What you’ll learn—and the outcomes you’ll achieve
What is “trunkline copy?”
Simply put, it is the fundamental funnel that produces first-time customers for nearly any small online business. It looks like this:
opt-in page → email sequence → sales page
It is focused on converting visitors into email subscribers, and then converting those email subscribers into first-time buyers. It is also easily re-purposed to convert first-time buyers into repeat buyers (aka customers)—if that’s what you want.
A lot of solopreneurs are somewhat familiar with this concept, but they’ve either been putting off implementing it, or they’ve tried but aren’t getting the results they hoped for. And that’s not surprising considering how much conflicting advice—much of it terrible—can be found online…along with how the enormity of the project scares the heck out of your lizard brain.

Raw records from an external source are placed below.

/-- Settles O47. -/
theorem programIsNeverWrittenByARun : Obligations.ProgramIsNeverWrittenByARun := by
  refine ⟨fun _ _ _ => exec_keeps_program, fun depth s hrun => ?_⟩
  have hrefused : s.acceptsLoad = false := acceptsLoad_eq_false (by simp [hrun]) (by simp [hrun])
  exact ⟨load_refused depth hrefused, loadDirect_refused depth hrefused, loadImage_refused depth hrefused⟩

/-- Settles O17. -/
theorem loadAppendsWholeBatchOrNothing : Obligations.LoadAppendsWholeBatchOrNothing := by
  intro depth ws s
  refine ⟨fun hidle hended => load_refused depth (acceptsLoad_eq_false hidle hended) ws, fun hstatus => ?_⟩
  have hload := (acceptsLoad_iff s).mpr hstatus
  refine ⟨fun hbad => load_illegal depth hload (decodeAll_eq_none hbad), fun is his => ?_⟩
  have hlength : ws.length = is.length := by simpa using congrArg List.length his
  rw [load_decoded depth hload ((decodeAll_eq_some_iff ws is).mpr his), hlength]
  refine ⟨appendBatch_full, fun hfits hprog => ⟨_, appendBatch_at_end hprog hfits, len_add_toNat hfits, ?_, ?_, rfl⟩⟩
  · exact fun j hj => List.getElem?_append_left (hprog ▸ hj)
  · simp [← hprog, List.getElem?_append_right]

/-- Settles O18: encoding a batch and decoding it again gives the batch. -/
theorem loadDirectMatchesLoad : Obligations.LoadDirectMatchesLoad := by
  intro depth is s
  obtain ⟨hrefused, heq⟩ | ⟨hload, heq⟩ := loadDirect_cases depth is s <;> rw [heq]
  · exact ⟨(load_refused depth hrefused _).symm, fun hchanged => absurd rfl hchanged⟩
  · refine ⟨(load_decoded depth hload (decodeAll_encode is)).symm, fun hchanged => ?_⟩
    rw [appendBatch_status hchanged]
    rfl

/-- Settles O19. -/
theorem successiveLoadsConcatenate : Obligations.SuccessiveLoadsConcatenate := by
  intro depth s as bs h hstatus hfits
  have hload := (acceptsLoad_iff s).mpr hstatus
  have hload' : (s.appendBatch depth as).acceptsLoad = true := by
    rw [appendBatch_fits (by omega)]
    exact hload
  rw [loadDirect_accepted depth hload, loadDirect_accepted depth hload', loadDirect_accepted depth hload]
  refine ⟨appendBatch_append h.prog_length hfits, ?_⟩
  rw [appendBatch_at_end h.prog_length (by simp only [List.length_append]; omega), List.append_assoc]

/-- Settles O54. -/
theorem outputTraceOnlyGrows : Obligations.OutputTraceOnlyGrows :=
  ⟨fun _ _ => step_out_prefix, fun _ _ => coreStep_out_prefix, fun _ _ s ha => hostAct_out ha s⟩

/-- Settles O16. -/
theorem resetRestoresResetValues : Obligations.ResetRestoresResetValues := by
  rintro depth s r (rfl | rfl) <;> exact ⟨fun _ _ => rfl, rfl, rfl, rfl, rfl, rfl, rfl, rfl⟩

/-- Settles O22. -/
theorem runStartsOrResumes : Obligations.RunStartsOrResumes := fun _ => ⟨run_accepted, run_refused⟩

/-- Settles O29. -/
theorem nothingExecutesOutsideRunning : Obligations.NothingExecutesOutsideRunning :=
  fun _ h => ⟨coreStep_notRunning h, step_notRunning h⟩

/-- Settles O23. -/
theorem terminalStatusLastsUntilReset : Obligations.TerminalStatusLastsUntilReset := by
  intro depth s hterminal
  have hidle : s.status ≠ .idle := by rcases hterminal with h | h | h <;> simp [h]
  have hended : s.status ≠ .ended := by rcases hterminal with h | h | h <;> simp [h]
  have hrunning : s.status ≠ .running := by rcases hterminal with h | h | h <;> simp [h]
  have hrefused := acceptsLoad_eq_false hidle hended
  refine ⟨coreStep_notRunning hrunning, step_notRunning hrunning, fun a hreset haccept => ?_, rfl⟩
  cases a with
  | reset => exact absurd rfl hreset
  | accept => exact absurd rfl haccept
  | load ws => exact load_refused depth hrefused ws
  | loadDirect is => exact loadDirect_refused depth hrefused is
  | loadImage text => exact loadImage_refused depth hrefused text
  | run => exact run_refused hidle hended

end Sys2Proof.Machine
end

section
/-! PROOFS. The step from the instruction at pc (10_state.md rules R50 to R52), the ways an instruction comes to stand there, and
what the host reads. -/

namespace Sys2Proof.Machine

/-! ### One step in RUNNING -/

theorem runOne_at_end {s : State} (h : s.pc = s.len) : runOne s = .next s.endRun := by simp [runOne, h]

theorem runOne_fetched {s : State} {i : Instr} (hsp : s.sp.toNat ≤ 2048) (hpc : s.pc < s.len)
    (hi : s.prog[s.pc.toNat]? = some i) : runOne s = exec i s := by
  have hne : s.pc ≠ s.len := BitVec.ne_of_lt hpc
  simp [runOne, hne, Config.stackDepth, Nat.not_lt.mpr hsp, State.fetch, hpc, hi]

/-- R50: the machine's step in RUNNING executes the instruction at pc, the waiting event being accepted first. -/
theorem step_fetched {s : State} {i : Instr} (hrun : s.status = .running) (hsp : s.sp.toNat ≤ 2048) (hpc : s.pc < s.len)
    (hi : s.prog[s.pc.toNat]? = some i) : step s = exec i { s with offered := none } :=
  (step_running hrun).trans (runOne_fetched (s := s.acceptOutput) hsp hpc hi)

/-- Settles O24. -/
theorem stepRunsTheInstructionAtPc : Obligations.StepRunsTheInstructionAtPc :=
  fun _ _ hrun hsp hpc hi =>
    ⟨fun hfree => (coreStep_running hrun hfree).trans (runOne_fetched hsp hpc hi), step_fetched hrun hsp hpc hi⟩

theorem acceptOutput_of_none {s : State} (h : s.offered = none) : s.acceptOutput = s := by
  rw [State.acceptOutput, ← h]

/-- Settles O27. -/
theorem normalEndBeforeAnyFetch : Obligations.NormalEndBeforeAnyFetch := by
  intro s hrun hfree hpc
  rw [coreStep_running hrun hfree, step_running hrun, acceptOutput_of_none hfree, runOne_at_end hpc]
  exact ⟨rfl, rfl⟩

/-- Settles O28. -/
theorem coreWaitsForAcceptance : Obligations.CoreWaitsForAcceptance :=
  fun _ _ e _ hwaits => ⟨coreStep_waiting (hwaits ▸ Option.some_ne_none e), rfl⟩

/-! ### An instruction comes to stand at pc -/

theorem placeAtPc_prog {s : State} {i : Instr} (h : s.pc.toNat ≤ s.prog.length) :
    (s.placeAtPc i).prog[s.pc.toNat]? = some i := by
  have hbelow : (s.prog.take s.pc.toNat).length = s.pc.toNat := by simpa using h
  simp [State.placeAtPc, Nat.sub_eq_zero_of_le h, hbelow]

theorem placeAtPc_pc_lt_len {s : State} {i : Instr} (h : s.pc.toNat < 2 ^ 64 - 1) : s.pc < (s.placeAtPc i).len := by
  simp only [State.placeAtPc]
  split_ifs with hlt
  · exact hlt
  · bv_omega

/-- Settles O25: the placed instruction stands at pc, below len, in RUNNING. -/
theorem placedWordRunsNext : Obligations.PlacedWordRunsNext := by
  intro s nbits w i hw hsp hprog hpc
  have hplaced : s.withFetchWord nbits w = s.placeAtPc i := by simp [State.withFetchWord, fetchWordPlaced, hw]
  rw [hplaced]
  exact ⟨placeAtPc_prog hprog, step_fetched rfl hsp (placeAtPc_pc_lt_len hpc) (placeAtPc_prog hprog)⟩

/-- Settles O26: the word's instruction is appended at the old len, where pc stands, and run leaves pc there. -/
theorem loadedWordRunsAfterRun : Obligations.LoadedWordRunsAfterRun := by
  intro depth s w i h hstatus hpc hroom hw
  have hlen : (s.len + 1#64).toNat = s.len.toNat + 1 := len_add_toNat (n := 1) hroom
  have hload : s.load depth [w] = { s with prog := s.prog ++ [i], len := s.len + 1#64 } := by
    rw [load_decoded depth ((acceptsLoad_iff s).mpr hstatus) ((decodeAll_eq_some_iff [w] [i]).mpr (by simp [hw]))]
    exact appendBatch_at_end h.prog_length hroom
  have hrun : (s.load depth [w]).run = { s.load depth [w] with status := .running } :=
    run_accepted (by rw [hload]; exact hstatus)
  rw [hrun, hload]
  refine step_fetched rfl h.sp_le ?_ ?_
  · show s.pc < s.len + 1#64
    rw [hpc, BitVec.lt_def, hlen]
    exact Nat.lt_succ_self _
  · show (s.prog ++ [i])[s.pc.toNat]? = some i
    rw [hpc, ← h.prog_length]
    exact List.getElem?_concat_length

So the key is to break it into small, actionable, and most importantly achievable tasks. That way, Mr. Lizard stays dormant, dozing through each small step without getting alarmed that they are quickly adding up to a big “scary” system. This is exactly what I do.
In Learn Copywriting Backwards, creating your trunkline is broken into specific, small short-term goals, rather than the vague, huge long-term goal of “building your trunkline”. And each small step builds inexorably into a system that has been road-tested and proven by hundreds of other solopreneurs.
I teach you all the major principles and techniques, starting with the call to action on your sales page, working back to the headline, then through your email sequence, and finally to your opt-in page. (By the time you get there, writing a page like that only takes a couple of hours.)
How content is delivered
All lessons are accessible through this site. You’ll get a login to access them. When it’s time for the next one, you’ll get a reminder email, and you can then choose how to work through it:
- Read it on the site: the format is much like this very page, and fully responsive so you can read on your tablet or your computer.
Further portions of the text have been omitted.